Meditation: Consider this thought: "If you have to ask the BATF to arbitrate the truth, no good can befall the category."

IX. Thou shalt not covet thy neighbor’s wife. Know what you want and stick with it.

If a package design project is merely exploratory, tell the design team so.

Marketing departments are famous for not knowing what they want; a symptom of this sin is the "wandering eye." Other brands will suddenly have features that are appealing. This envy destroys that magical relationship between marketing and design. If you have problems with a design, be specific. I personally don’t like earthtones, and I announce this at virtually every design briefing. Saying, "It just doesn’t do it for me" is about as destructive to building trust with your designer as a comment can be.
Meditation: Provide positioning and objectives documents to designers. Insist that designers provide a creative strategy that you agree to before designing starts.

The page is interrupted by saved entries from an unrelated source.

/-- A thermal move that completes: the old core is a spare, and the move is counted. -/
theorem moveEnds_settles {s : State} {d : Die} {p q : PCore} (hq : q ≠ p) (ht : (s.core d p).thermalMove = true) :
    ((moveEnds d p q s).core d p).role = .spare ∧ ((moveEnds d p q s).core d q).movedAt = some s.now ∧
      ((moveEnds d p q s).reg .pwdThermalMoves d.val 0 0).toNat =
        ((s.reg .pwdThermalMoves d.val 0 0).toNat + 1) % 2 ^ 32 ∧ (moveEnds d p q s).store = s.store := by
  have hwithin := coreMoved_within d p q .spare s
  have hcore := State.core_congr (moveEnds_cores d p q s)
  refine ⟨by rw [hcore, coreMoved_old hq], by rw [hcore, coreMoved_spare hq, ht, if_pos rfl], ?_, hwithin.store rfl⟩
  rw [← State.reg_congr (hwithin.regs rfl) .pwdThermalMoves d.val 0 0]
  exact State.bump_self _ .pwdThermalMoves d.val 0 1 rfl

/-- A retirement that completes: the old core is retired, recorded in the spare map and reported. -/
theorem retired_settles {s t : State} {d : Die} {p q : PCore} {since left : Nat} {last : Bool} (hq : q ≠ p)
    (ht : t = ((coreMoved d p q .retired s).saveRetired d p).repairedSince since kCore d.val p.val 0 0 left last) :
    MovedTo d p q s t ∧ (t.core d p).role = .retired ∧ RepairsAt s t since kCore d.val p.val ∧
      (d.val, p.val) ∈ t.store.cur.spares.cores := by
  have hwithin := repairedSince_within ((coreMoved d p q .retired s).saveRetired d p) since kCore d.val p.val 0 0 left last
  rw [← ht] at hwithin
  have hc : t.cores = (coreMoved d p q .retired s).cores := hwithin.cores rfl
  have hstore := (coreMoved_within d p q .retired s).store rfl
  refine ⟨.of_coreMoved hq hc (hwithin.fns rfl), by rw [State.core_congr hc, coreMoved_old hq], ?_, ?_⟩
  · rw [ht]
    refine RecordedAt.congr (State.repairedAt_event ((coreMoved d p q .retired s).saveRetired d p) ..) ?_ rfl
    show s.store.cur.logSeq = (coreMoved d p q .retired s).store.cur.logSeq
    rw [hstore]
  · rw [ht]
    unfold State.repairedSince
    rw [repairedAt_spares]
    exact List.mem_append_right _ (List.mem_singleton.2 rfl)

/-- A retirement, or a thermal move, that completes. -/
theorem coreRetireDone_settles {s : State} {d : Die} {p q : PCore} (hq : q ≠ p)
    (hw : ∀ k, (s.core d k).retireWait = false) :
    MovedTo d p q s (coreRetireDone d p q s) ∧
      ((s.core d p).thermalMove = true → ((coreRetireDone d p q s).core d p).role = .spare ∧
        ((coreRetireDone d p q s).core d q).movedAt = some s.now ∧
        ((coreRetireDone d p q s).reg .pwdThermalMoves d.val 0 0).toNat =
          ((s.reg .pwdThermalMoves d.val 0 0).toNat + 1) % 2 ^ 32 ∧
        (coreRetireDone d p q s).store = s.store) ∧
      ((s.core d p).thermalMove = false → ((coreRetireDone d p q s).core d p).role = .retired ∧
        RepairsAt s (coreRetireDone d p q s) (s.core d p).since kCore d.val p.val ∧
        (d.val, p.val) ∈ (coreRetireDone d p q s).store.cur.spares.cores) := by
  cases ht : (s.core d p).thermalMove with
  | true =>
    rw [coreRetireDone_thermal hq ht hw]
    exact ⟨.of_coreMoved hq (moveEnds_cores d p q s) rfl, fun _ => moveEnds_settles hq ht, fun h => absurd h (by simp)⟩
  | false =>
    obtain ⟨hmoved, hretired⟩ := retired_settles hq (coreRetireDone_retired (q := q) ht)
    exact ⟨hmoved, fun h => absurd h (by simp), fun _ => hretired⟩

/-- Settles O41: a replay by the frame of its effect, a move by what each core holds after it, a retirement by its first
steps, and the switch of a bank by its repaired event. -/
theorem coreRepair : Obligations.CoreRepair := by
  unfold Obligations.CoreRepair
  refine ⟨fun s d c e h hbad => runReplay_settles h hbad,
    ?_, ?_, ?_, ?_⟩
  · intro s d p q hfree hto hready hq hw
    obtain ⟨hmoved, hthermal, hretired⟩ := coreRetireDone_settles hq hw
    exact ⟨_, coreRetireDone_runs hfree hto hready, hmoved.role, hmoved.logical, hmoved.queue, hmoved.accFlags, hmoved.on,
      hmoved.oldQueue, hmoved.oldLogical, hmoved.oldOff, hmoved.others, hthermal, hretired⟩
  · intro s d p bank hon hrun hce v
    refine ⟨_, execSpadBankMigrate_runs hon hrun hce, ?_⟩
    rw [spadBankMigrate_eq]
    refine ⟨fun hlow => ?_, fun hlow hhigh => ?_, fun hlow hhigh => ?_⟩
    · rw [if_pos hlow]
      exact ⟨State.setReg_self .., rfl⟩
    · rw [if_neg hlow, if_pos hhigh]
      exact ⟨State.setReg_self .., rfl⟩
    · rw [if_neg hlow, if_neg hhigh]
      exact retiring_bankFound d p bank s
  · intro s d p spare v hmig
    refine ⟨_, execSpadBankSwitch_runs hmig, ?_⟩
    obtain ⟨detail, left, last, heq⟩ := spadBankSwitch_eq d p spare s
    rw [heq]
    refine ⟨?_, ?_, ?_, (repairedAt_within ..).cores rfl⟩
    · rw [State.repairedAt_reg _ _ _ _ _ _ _ _ _ _ (off_ne_hub rfl rfl (by decide +kernel) _ _ _ _)
        (off_ne_hub rfl rfl (by decide +kernel) _ _ _ _) (untraced_coreSpadMap _ p)]
      exact State.setReg_self ..
    · rw [repairedAt_spares]
      refine (SMap.find_put_self _ _ _).trans ?_
      unfold bankServes
      rw [State.setReg_self]
    · exact RecordedAt.congr (State.repairedAt_event (saveSpadMap d p (bankServes d p spare s)) (s.core d p).bankAt 0 kSpadBank
        d.val p.val detail 0 left last) rfl rfl
  · intro s d p hon hrun hce
    exact ⟨_, execAccEccThreshold_runs hon hrun hce, rfl, retiring_retireCore d p s⟩

end Sys2Proof
end

section
/-! SUPPORT. FENCE, SEM_SIGNAL, SEM_WAIT, TIMESTAMP and ENERGY_QUERY: what completes, and what a completing FENCE lets
start (R311, R312, R333, R418). -/

namespace Sys2Proof.Machine

/-! ### Descriptors in flight by their numbers -/

/-- A descriptor in flight is the one of its number. -/
theorem desc_of_mem {s : State} (h : FlightOk s) {y : Desc} (hy : y ∈ s.descs) : s.desc y.seq = some y := by
  have hnodup : (s.descs.map (fun x => x.seq)).Nodup := h.1.imp (fun hlt => Nat.ne_of_lt hlt)
  cases hfind : s.desc y.seq with
  | none => exact absurd (List.find?_eq_none.1 hfind y hy) (by simp)
  | some z =>
    have hseq : z.seq = y.seq := by simpa using List.find?_some hfind
    rw [List.inj_on_of_nodup_map hnodup (List.mem_of_find?_eq_some hfind) hy hseq]

theorem seq_ne_of_mem {s : State} (h : FlightOk s) {x y : Desc} (hx : x ∈ s.descs) (hy : y ∈ s.descs) (hne : y ≠ x) :
    y.seq ≠ x.seq := fun hseq =>
  hne (Option.some.inj ((desc_of_mem h hy).symm.trans (hseq ▸ desc_of_mem h hx)))

/-- The only held descriptor of those in flight. -/
theorem held_eq_singleton {s : State} (h : FlightOk s) {y : Desc} (hy : y ∈ s.descs) (hheld : y.held = true)
    (honly : ∀ z ∈ s.descs, z.held = true → z = y) : s.descs.filter (fun x => x.held) = [y] := by
  have hnodup : (s.descs.map (fun x => x.seq)).Nodup := h.1.imp (fun hlt => Nat.ne_of_lt hlt)
  refine List.perm_singleton.1 ((List.perm_ext_iff_of_nodup (hnodup.of_map.filter _) (List.nodup_singleton y)).2 fun z => ?_)
  rw [List.mem_filter, List.mem_singleton]
  exact ⟨fun hz => honly z hz.1 hz.2, by rintro rfl; exact ⟨hy, hheld⟩⟩

/-! ### What a completing FENCE lets start, R311 -/

/-- A held descriptor of a type without a start of its own is marked as started. -/
theorem startHeld_plain {s : State} {y : Desc} (hy : s.desc y.seq = some y) (hty : y.ty ∈ [0x05, 0x06, 0x07, 0x0B, 0x0E]) :
    startHeld y.seq s = s.markStarted y.seq := by
  unfold startHeld
  rw [hy]
  simp only [List.mem_cons, List.not_mem_nil, or_false] at hty
  obtain hty | hty | hty | hty | hty := hty <;> simp only [hty]

/-- With no DISPATCH waiting for its chain alone, none is decided. -/
theorem releaseChains_none {s : State} (h : s.chainWaiting = []) : releaseChains s = s := by
  unfold releaseChains
  rw [h]
  rfl

theorem chainWaiting_nil_iff {s : State} :
    s.chainWaiting = [] ↔ ∀ x ∈ s.descs, (x.ty == 0x01 && decide (x.st = .waiting) && !x.held) = false := by
  unfold State.chainWaiting
  rw [List.map_eq_nil_iff, List.filter_eq_nil_iff]
  simp only [Bool.not_eq_true]

/-- A descriptor that is marked as started waits for no chain, and the others wait as before. -/
theorem chainWaiting_markStarted {s : State} (seq : Nat) (h : s.chainWaiting = []) :
    (s.markStarted seq).chainWaiting = [] := by
  rw [chainWaiting_nil_iff] at h ⊢
  intro x hx
  obtain ⟨z, hz, rfl⟩ := List.mem_map.1 (show x ∈ (s.descs.map _) from hx)
  split
  · simp
  · exact h z hz

/-- The one held descriptor, which no FENCE covers any longer, starts. -/
theorem releaseHeld_one {s : State} {y : Desc} (hheld : s.descs.filter (fun x => x.held) = [y]) (hy : s.desc y.seq = some y)
    (hty : y.ty ∈ [0x05, 0x06, 0x07, 0x0B, 0x0E]) (hfree : s.fenceHeld y = false) (hchain : s.chainWaiting = []) :
    releaseHeld s = s.markStarted y.seq := by
  have hmem : y ∈ s.descs.filter (fun x => x.held) := by rw [hheld]; exact List.mem_singleton.2 rfl
  have hyheld : y.held = true := (List.mem_filter.1 hmem).2
  unfold releaseHeld
  simp only [hheld, List.map_cons, List.map_nil, List.foldl_cons, List.foldl_nil, hy, hyheld, hfree, Bool.not_false,
    Bool.and_self, if_true]
  rw [startHeld_plain hy hty, releaseChains_none (chainWaiting_markStarted _ hchain)]

/-- An open SILENT FENCE `x` whose completion lets the one held descriptor `y`, of a plain type, start. -/
structure FenceFrees (s : State) (x y : Desc) : Prop where
  flight : FlightOk s
  here : s.desc x.seq = some x
  isOpen : x.st ≠ .done
  silent : leAt x.bytes 1 1 % 2 = 1
  clear : Clear s (s.slotAddr x.ring x.slot + 0x38) 8
  mem : y ∈ s.descs
  ne : y ≠ x
  held : y.held = true
  only : ∀ z ∈ s.descs, z.held = true → z = y
  plain : y.ty ∈ [0x05, 0x06, 0x07, 0x0B, 0x0E]
  covers : ∀ z ∈ s.descs, fenceCovers z y.ring = true → z.seq = x.seq ∨ y.seq ≤ z.seq
  chain : s.chainWaiting = []

namespace FenceFrees

variable {s : State} {x y : Desc} (h : FenceFrees s x y)

include h

theorem seq_ne : y.seq ≠ x.seq := seq_ne_of_mem h.flight (List.mem_of_find?_eq_some h.here) h.mem h.ne

/-- The FENCE completes as a SILENT descriptor does. -/
theorem complete_frame : let t := s.complete x.seq stOk 0
    t = { s with regs := t.regs, acct := t.acct, mem := t.mem, hostMem := t.hostMem, bad := t.bad, rings := t.rings
                 descs := s.descs.filter (fun z => z.seq != x.seq) } := by
  obtain ⟨hframe, -⟩ := silent_facts s x.seq stOk 0 x h.here h.isOpen h.silent h.clear
  exact hframe

theorem complete_descs : (s.complete x.seq stOk 0).descs = s.descs.filter (fun z => z.seq != x.seq) :=
  congrArg State.descs h.complete_frame

theorem complete_desc {q : Nat} (hq : q ≠ x.seq) : (s.complete x.seq stOk 0).desc q = s.desc q := by
  unfold State.desc
  rw [h.complete_descs]
  exact find_filter_ne _ _ _ hq

theorem complete_held : (s.complete x.seq stOk 0).desc y.seq = some y :=
  (h.complete_desc h.seq_ne).trans (desc_of_mem h.flight h.mem)

/-- No FENCE that is left holds `y`. -/
theorem complete_fenceHeld : (s.complete x.seq stOk 0).fenceHeld y = false := by
  unfold State.fenceHeld
  rw [h.complete_descs, List.any_eq_false]
  intro z hz
  obtain ⟨hz, hzx⟩ := List.mem_filter.1 hz
  simp only [Bool.and_eq_true, decide_eq_true_eq, not_and]
  intro hlt hcov
  exact absurd ((h.covers z hz hcov).resolve_left (by simpa using hzx)) (Nat.not_le.2 hlt)

/-- The FENCE leaves its ring, and the held descriptor starts. -/
theorem fenceComplete_eq : fenceComplete x s = (s.complete x.seq stOk 0).markStarted y.seq := by
  refine releaseHeld_one ?_ h.complete_held h.plain h.complete_fenceHeld ?_
  · rw [h.complete_descs, List.filter_comm, held_eq_singleton h.flight h.mem h.held h.only]
    simp [h.seq_ne]
  · have hchain := chainWaiting_nil_iff.1 h.chain
    rw [chainWaiting_nil_iff, h.complete_descs]
    exact fun z hz => hchain z (List.mem_filter.1 hz).1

X. Thou shalt not covet thy neighbor’s goods. There is room enough for everyone in this highly fragmented industry.

Let your brands be themselves, not cheap look-alikes with short life spans. Stealing label elements from other brands will give you an unintegrated, fractured-looking package. Consumers sense this inconsistency. They sense something fishy, and if there is one thing about wines that consumers want, it is to be reassured that they made the right choice. There is a niche for everyone among the more than 19,000 SKUs in this category. In fact, we all need to go after different niches to grow the category. The more our products look alike, the less wine we will sell. Have some fun with your niches: create your own identity; make people happy; sell more wine.
Meditation: As an exercise in marketing to niches, create a wine package targeted to chimney sweeps or dictionary editors.

Obey these Ten Commandments of Wine Package Design. Be a devout category builder, avoid the temptation to shred the category, and let your brands live long, fruitful lives.

Edited from presentation to the Second Annual Global Wine Package Design Conference, March 25-26, 1999, in San Francisco, CA.